Eukaryotes have a true nucleus for their linear chromosomes, while prokaryotes don't.

And we can't forget about the extra DNA in mitochondria and chloroplasts, which has its own unique inheritance patterns.

So what does this all mean?

We started this whole conversation with the idea of the genomics revolution, this near future where you could have your entire DNA sequence on a chip.

The science is basically there.

Mass personalization of medicine is on the horizon.

And as you think about all this foundational knowledge we've covered, consider this.

If that chip becomes a reality, who owns that data?

Who should have access to it?

What are the biggest social debates we need to have right now about the privacy and the power of that incredibly personal knowledge?

It's a critical question.

And the science is moving faster than the conversation around it.

Thank you for joining us for this deep dive into the very foundations of heredity.

We'll catch you next time for the next step in the journey of genetics.

ⓘ This audio and summary are simplified educational interpretations and are not a substitute for the original text.
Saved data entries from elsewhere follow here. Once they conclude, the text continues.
-- ==== Sys2Proof/Machine/VectorConv.lean ====
section
/-! DEFINITION. Conversions, logarithmic arithmetic, random state and lane flags (R238 to R244). -/

namespace Sys2Proof.Machine

open Sys2Proof

/-! ## VCVT (R238, R239) -/

/-- The source value of a lane's element, and the flags of reading it: the unused code of TERN2 raises NV (R51). -/
def cvtSource (fmts : List DWord) (src : Fmt) (v : DWord) : SrcVal × Flags :=
  let code := elemOf src v 0
  ((src.num fmts).srcVal code (field v 8 8), if src = .tern2 ∧ code = 2 then fNV else 0)

/-- One lane of a conversion whose target has no shared scale. -/
def cvtLane (fmts : List DWord) (src dst : Fmt) (r : Rnd) (sat : Bool) (v : DWord) (g : Rng) : LaneRes :=
  let d := drawMode r g
  let x := cvtSource fmts src v
  let t := dst.num fmts
  let c := convert t x.1 (src.num fmts).wide none d.1 sat
  ⟨BitVec.ofNat 64 (extendCode t c.1), c.2 ||| x.2, d.2⟩

/-- One block of 32 lanes of a conversion to an MX format: its active lanes form the block (R239). -/
def mxBlockLanes (fmts : List DWord) (src : Fmt) (n : Nat) (r : Rnd) (a : List DWord) (gs : Nat → Rng) (ls : List Nat) :
    List (Nat × LaneRes) :=
  let xs := ls.map fun l => cvtSource fmts src (laneOf a l)
  let ds := ls.map fun l => drawMode r (gs l)
  let ys := (xs.zip ds).map fun p => (mxValue p.1.1 (src.num fmts).wide none, p.2.1)
  let b := mxBlock n ys
  (ls.zip ((b.2.zip xs).zip ds)).map fun p =>
    (p.1, ⟨BitVec.ofNat 64 (mxWord n p.2.1.1.1 b.1), p.2.1.1.2 ||| p.2.1.2.2, p.2.2.2⟩)

/-- The lanes of a conversion. -/
def cvtLanes (fmts : List DWord) (src dst : Fmt) (r : Rnd) (sat : Bool) (m : Mask) (g : Group) (a : List DWord) : List LaneRes :=
  match dst.num fmts with
  | .mx n =>
    let act := laneNumbers.filter (laneBit m)
    let rs := mxBlockLanes fmts src n r a g.rngOf (act.filter (· < 32)) ++ mxBlockLanes fmts src n r a g.rngOf (act.filter (32 ≤ ·))
    laneNumbers.map fun l => match rs.find? (fun p => p.1 == l) with
      | some p => p.2
      | none => ⟨0, 0, g.rngOf l⟩
  | _ => laneResults m g fun l x => cvtLane fmts src dst r sat (laneOf a l) x

/-- VCVT -/
def execVcvt (g : Guard) (eph sat : Bool) (rnd : Rnd) (src dst : Fmt) (vd va : VReg) (s : State) :
    Host.Outcome State Fault Refusal :=
  s.vecOp (.vcvt g eph sat rnd src dst vd va) 2 g eph fun h m vs =>
    let rs := cvtLanes h.group.fmts src dst (rnd.resolve h.group.rm) sat m h.group (laneVals src vs)
    ⟨{ h with group := h.group.absorb m rs }, destOf dst vd (rs.map (·.val))⟩

/-! ## VPACK and VUNPACK (R240, R241) -/

/-- One element of VPACK: a wide code to an element of the packed type. -/
def packElem (dst : Fmt) (mode : RMode) (sat : Bool) (c : Nat) : Coded :=
  match dst with
  | .bf16x2 | .f16x2 => dst.floatFmt.roundTo (fmtFp32.value c) mode sat
  | _ =>
    let x : Int := if dst.isSigned then signedOf 32 c else c
    (narrowInt dst.isSigned dst.elemBits sat x, 0)

/-- Whether a packed type has float elements. -/
def Fmt.isFloatPack : Fmt → Bool
  | .bf16x2 => true
  | .f16x2 => true
  | _ => false

/-- VPACK: element k of a lane comes from register va + k. -/
def execVpack (g : Guard) (eph sat : Bool) (rnd : Rnd) (src dst : Fmt) (vd va : VReg) (s : State) :
    Host.Outcome State Fault Refusal :=
  s.flagOp (.vpack g eph sat rnd src dst vd va) 2 g eph dst vd fun h vs l x =>
    floatLane dst (if Fmt.isFloatPack dst then rnd.resolve h.group.rm else .rne) x fun mode k =>
      packElem dst mode sat ((vs.getD k zeroRow).getD l 0).toNat

/-- One element of VUNPACK. -/
def unpackElem (src : Fmt) (c : Nat) : Coded :=
  match src with
  | .bf16x2 | .f16x2 => fmtFp32.roundTo (src.floatFmt.value c) .rne false
  | _ => if src.isSigned then (intCode 32 (signedOf src.elemBits c), 0) else (c, 0)

/-- VUNPACK: element k goes to register vd + k. -/
def execVunpack (g : Guard) (eph : Bool) (src dst : Fmt) (vd va : VReg) (s : State) : Host.Outcome State Fault Refusal :=
  s.vecOp (.vunpack g eph src dst vd va) 2 g eph fun h m vs =>
    let a := laneVals src vs
    let el := fun l k => unpackElem src (elemOf src (laneOf a l) k)
    let ks := List.range (packCount src)
    ⟨{ h with group := h.group.raise m fun l => ks.foldl (fun f k => f ||| (el l k).2) 0 },
      ks.map fun k => (vd.toNat + k, (perLane m fun l => BitVec.ofNat 64 (el l k).1).map (·.setWidth 32))⟩

/-! ## Logarithmic arithmetic (R242) -/

/-- Width of an LNS code. -/
def Fmt.lnsBits (ty : Fmt) : Nat := if ty = .lns16 then 16 else 8

/-- VLNS -/
def execVlns (g : Guard) (eph : Bool) (rnd : Rnd) (ty : Fmt) (vd va : VReg) (vb : Src) (s : State) :
    Host.Outcome State Fault Refusal :=
  s.flagOp (.vlns g eph rnd ty vd va vb) (Src.litWords vb) g eph ty vd fun h vs =>
    let o := argsOf ty vb h vs
    fun l x =>
    let d := drawMode (rnd.resolve h.group.rm) x
    let c := vlnsElem (Fmt.lnsBits ty) d.1 (laneOf o.a l).toNat (laneOf o.b l).toNat
    ⟨BitVec.ofNat 64 c.1, c.2, d.2⟩

/-- An LNS instruction without a mode. -/
def State.lnsOp (s : State) (i : Instr) (g : Guard) (eph : Bool) (ty : Fmt) (vd : VReg) (vb : Src)
    (f : DWord → DWord → Coded) : Host.Outcome State Fault Refusal :=
  s.flagOp i (Src.litWords vb) g eph ty vd fun h vs =>
    let o := argsOf ty vb h vs
    fun l x =>
    let c := f (laneOf o.a l) (laneOf o.b l)
    ⟨BitVec.ofNat 64 c.1, c.2, x⟩

/-- VLIN -/
def execVlin (g : Guard) (eph : Bool) (ty : Fmt) (vd va : VReg) (vb : Src) (s : State) : Host.Outcome State Fault Refusal :=
  s.lnsOp (.vlin g eph ty vd va vb) g eph ty vd vb fun a b =>
    vlinElem (Fmt.lnsBits ty) (elemOf ty a 0) (b.setWidth 32 : Word).toInt
/-- VLMUL -/
def execVlmul (g : Guard) (eph : Bool) (ty : Fmt) (vd va : VReg) (vb : Src) (s : State) : Host.Outcome State Fault Refusal :=
  s.lnsOp (.vlmul g eph ty vd va vb) g eph ty vd vb fun a b => vlmulElem (Fmt.lnsBits ty) (elemOf ty a 0) (elemOf ty b 0)
/-- VLADD -/
def execVladd (g : Guard) (eph : Bool) (ty : Fmt) (vd va : VReg) (vb : Src) (s : State) : Host.Outcome State Fault Refusal :=
  s.lnsOp (.vladd g eph ty vd va vb) g eph ty vd vb fun a b => vladdElem (Fmt.lnsBits ty) (elemOf ty a 0) (elemOf ty b 0)

/-! ## Random state and flags (R243, R244) -/

/-- The FP32 value (z >> 8) 2^-24 of VRAND.unit. -/
def unitOf (z : Word) : Word := BitVec.ofNat 32 (fmtFp32.roundTo (.exact false (z.toNat / 256) (-24)) .rne false).1

/-- VRAND -/
def execVrand (g : Guard) (eph : Bool) (op : RandOp) (s : State) : Host.Outcome State Fault Refusal :=
  s.vecOp (.vrand g eph op) 2 g eph fun h m vs =>
    let gr := h.group
    let draw := fun (vd : VReg) (f : Word → Word) =>
      (⟨{ h with group := gr.setRng m fun l => (gr.rngOf l).next.2 },
        [(vd.toNat, laneNumbers.map fun l => f (gr.rngOf l).next.1)]⟩ : VecRes)
    match op with
    | .draw vd => draw vd id
    | .unit vd => draw vd unitOf
    | .seed _ =>
      let w := fun k l => (vs.getD k zeroRow).getD l 0
      ⟨{ h with group := gr.setRng m fun l => ⟨w 0 l, w 1 l, w 2 l, w 3 l⟩ }, []⟩
    | .state vd =>
      ⟨h, [(vd.toNat, laneNumbers.map fun l => (gr.rngOf l).s0), (vd.toNat + 1, laneNumbers.map fun l => (gr.rngOf l).s1),
        (vd.toNat + 2, laneNumbers.map fun l => (gr.rngOf l).s2), (vd.toNat + 3, laneNumbers.map fun l => (gr.rngOf l).s3)]⟩

/-- VFLG -/
def execVflg (g : Guard) (eph : Bool) (op : FlgOp) (s : State) : Host.Outcome State Fault Refusal :=
  s.vecOp (.vflg g eph op) 2 g eph fun h m vs =>
    let gr := h.group
    let a := fun (l : Nat) => (((vs.getD 0 zeroRow).getD l 0).setWidth 5 : Flags)
    match op with
    | .get vd => ⟨h, [(vd.toNat, laneNumbers.map fun l => (gr.flagsOf l).zeroExtend 32)]⟩
    | .set _ => ⟨{ h with group := gr.setFlags m fun l _ => a l }, []⟩
    | .or _ => ⟨{ h with group := gr.setFlags m fun l f => f ||| a l }, []⟩
    | .clr _ => ⟨{ h with group := gr.setFlags m fun l f => f &&& ~~~a l }, []⟩

end Sys2Proof.Machine
end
Chapter SummaryWhat this audio overview covers
Genetics as a scientific discipline examines heredity at multiple scales and levels of organization, from the movement of traits through families to the molecular mechanisms controlling gene expression and the frequencies of alleles within populations. Four primary subdisciplines structure modern genetic inquiry: transmission genetics traces how phenotypic traits pass across generations following predictable patterns; molecular genetics investigates the chemical composition and regulatory architecture of genes themselves; population genetics analyzes how trait frequencies shift within large groups over time; and quantitative genetics addresses inheritance patterns of complex traits shaped by multiple genes and environmental factors. The field's trajectory from Mendel's experimental work with pea plants through contemporary developments including recombinant DNA technology, the polymerase chain reaction, and genome-wide studies demonstrates the accelerating pace of discovery and expanding reach of genetic methodology. Researchers employ the hypothetico-deductive approach, systematically moving between observation, hypothesis formation, and experimental validation to construct robust biological theories. Genetic science encompasses both basic research aimed at expanding fundamental understanding and applied research directed toward practical problems in medicine, agriculture, and forensic identification, exemplified by achievements in insulin production and DNA-based individual identification. The discipline relies heavily on computational and database resources including the NCBI collection of tools and repositories such as GenBank and BLAST platforms for sequence analysis, alongside traditional genetic mapping techniques that establish chromosomal positions of genes. Strategic selection of model organisms—bacteria, yeast, fruit flies—capitalizes on their short generation times, genetic tractability, and amenability to laboratory manipulation. Understanding the structural distinctions between prokaryotic cells lacking nuclear compartmentalization and eukaryotic cells with membrane-enclosed nuclei and specialized organelles including mitochondria and chloroplasts provides essential context for how hereditary mechanisms differ across life's diversity.